Utter the name Daley Thompson to any gamer old enough to recall the days of the ZX Spectrum and you may catch a slight wince or an involuntary twitch of the arm.
Those are muscle-memory responses to long-suppressed physical training on Daley Thompson's Decathlon: a sports title from the 8-bit era which has gone down in video game legend as one of the driving forces behind the thriving joystick replacement industry of the 1980s.
Daley Thompson's Decathlon was all about waggling your joystick and hammering its buttons as furiously as possible to break Olympic records, and created an entire generation of bedroom sports fanatics with incredibly powerful arm muscles.
The game has now been remastered for iOS and Android, bringing this medal-chasing phenomenon to an entirely new audience (or - as is more likely to be the case - the same audience, but now a lot older).
On your marks...Clearly coming to the conclusion that the original game's garish visuals wouldn't be suitable for modern players, developer Black Company has given everything a fresh lick of paint.

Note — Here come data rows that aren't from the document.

theorem step_agreeButTransient {s s' t t' : State} (hs : AgreeButTransient s s') (h : step s = .next t)
    (h' : step s' = .next t') : AgreeButTransient t t' := by
  have hqueue : s.cmdQueue = s'.cmdQueue := by
    obtain ⟨-, hqueue, -⟩ := hs
    exact hqueue
  cases hq : s'.cmdQueue with
  | nil =>
    simp only [step, hqueue, hq, idle] at h h'
    injection h with h
    injection h' with h'
    exact h ▸ h' ▸ hs
  | cons r rest =>
    simp only [step, hqueue, hq] at h h'
    cases hd : decode r with
    | error e =>
      simp only [hd, reservedOpcode] at h h'
      injection h with h
      injection h' with h'
      exact h ▸ h' ▸ (hs.takeCommand rest).takeException .illegalCommand
    | ok i =>
      simp only [hd] at h h'
      exact exec_agreeButTransient (hs.takeCommand rest) h h'

theorem run_succ_of_step {s t : State} (n : Nat) (h : step s = .next t) :
    Host.Core.run Sys2Proof.core (n + 1) s = Host.Core.run Sys2Proof.core n t := by
  have hcore : Sys2Proof.core.step s = .next t := h
  simp only [Host.Core.run, hcore]

/-- Settles O54: agreement is kept by every step (`step_agreeButTransient`), and every step answers. -/
theorem transientRegistersAreInvisible : Obligations.TransientRegistersAreInvisible := by
  unfold Obligations.TransientRegistersAreInvisible
  intro n
  induction n with
  | zero => exact fun s s' hs => ⟨s, s', rfl, rfl, hs⟩
  | succ n ih =>
    intro s s' hs
    obtain ⟨t, ht⟩ := step_answers s
    obtain ⟨t', ht'⟩ := step_answers s'
    rw [run_succ_of_step n ht, run_succ_of_step n ht']
    exact ih t t' (step_agreeButTransient hs ht ht')

end Sys2Proof.Machine
end

section
/-! What a command leaves alone and what it does not depend on (00_scope R1, 10_state R34, R42, 20_memory R58, R59,
70_reset_and_hazards R235), each read off from `exec_refused_or_completed`: an exception touches only the response log
and the recorded faults, and `Completed` says what a completed command does. -/

namespace Sys2Proof.Machine

/-! ### Memory -/

/-- Settles O46: a completed command is one `MemWrite` on its write footprint, and `outputOf_length` is its size. -/
theorem writesStayInTheFootprint : Obligations.WritesStayInTheFootprint := by
  unfold Obligations.WritesStayInTheFootprint
  intro s t i x h hx
  obtain ⟨c, -, rfl⟩ | ⟨-, hdone⟩ := exec_refused_or_completed h
  · rw [takeException_mem]
  · rw [hdone.mem]
    exact readByte_memWrite_of_outside _ _ _ _ (by rwa [outputOf_length])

Even so, it should be noted that the game retains a retro aesthetic - but it's more akin to the 16-bit era than the earlier 8-bit period.
We can't imagine any Decathlon purists will complain too bitterly about the upgraded graphics, but they may take issue with the controls. Without a joystick to wrestle with or buttons to bash, Daley Thompson's Decathlon on smartphones is a curiously unsatisfying affair.
You have to tap areas of the screen to build up Daley's speed (or power, depending on the context) and although there are nods to the interface of the original (you have to tap either side of the screen in sequence, which harks back to the famous 'left-right' joystick waggling of its forerunner) the lack of tactile feedback renders the whole exercise a little empty.
Get set... go!A touchscreen can't hope to give you the same response as a proper joystick, and it's hard to maintain a decent pace unless you superglue your phone to a stable surface - frantic tapping usually causes it to skit across the table.
It also doesn't help that Daley Thompson's Decathlon hasn't exactly stood the test of time all that convincingly; while it's initially enjoyable to beat your best score on each event, the appeal soon wanes, leaving you with little else to occupy your attention.
It would appear that in this case, what was sufficient to glue gamers to their black-and-white portable tellies back in 1984 is not enough to entertain the more demanding players of the modern era.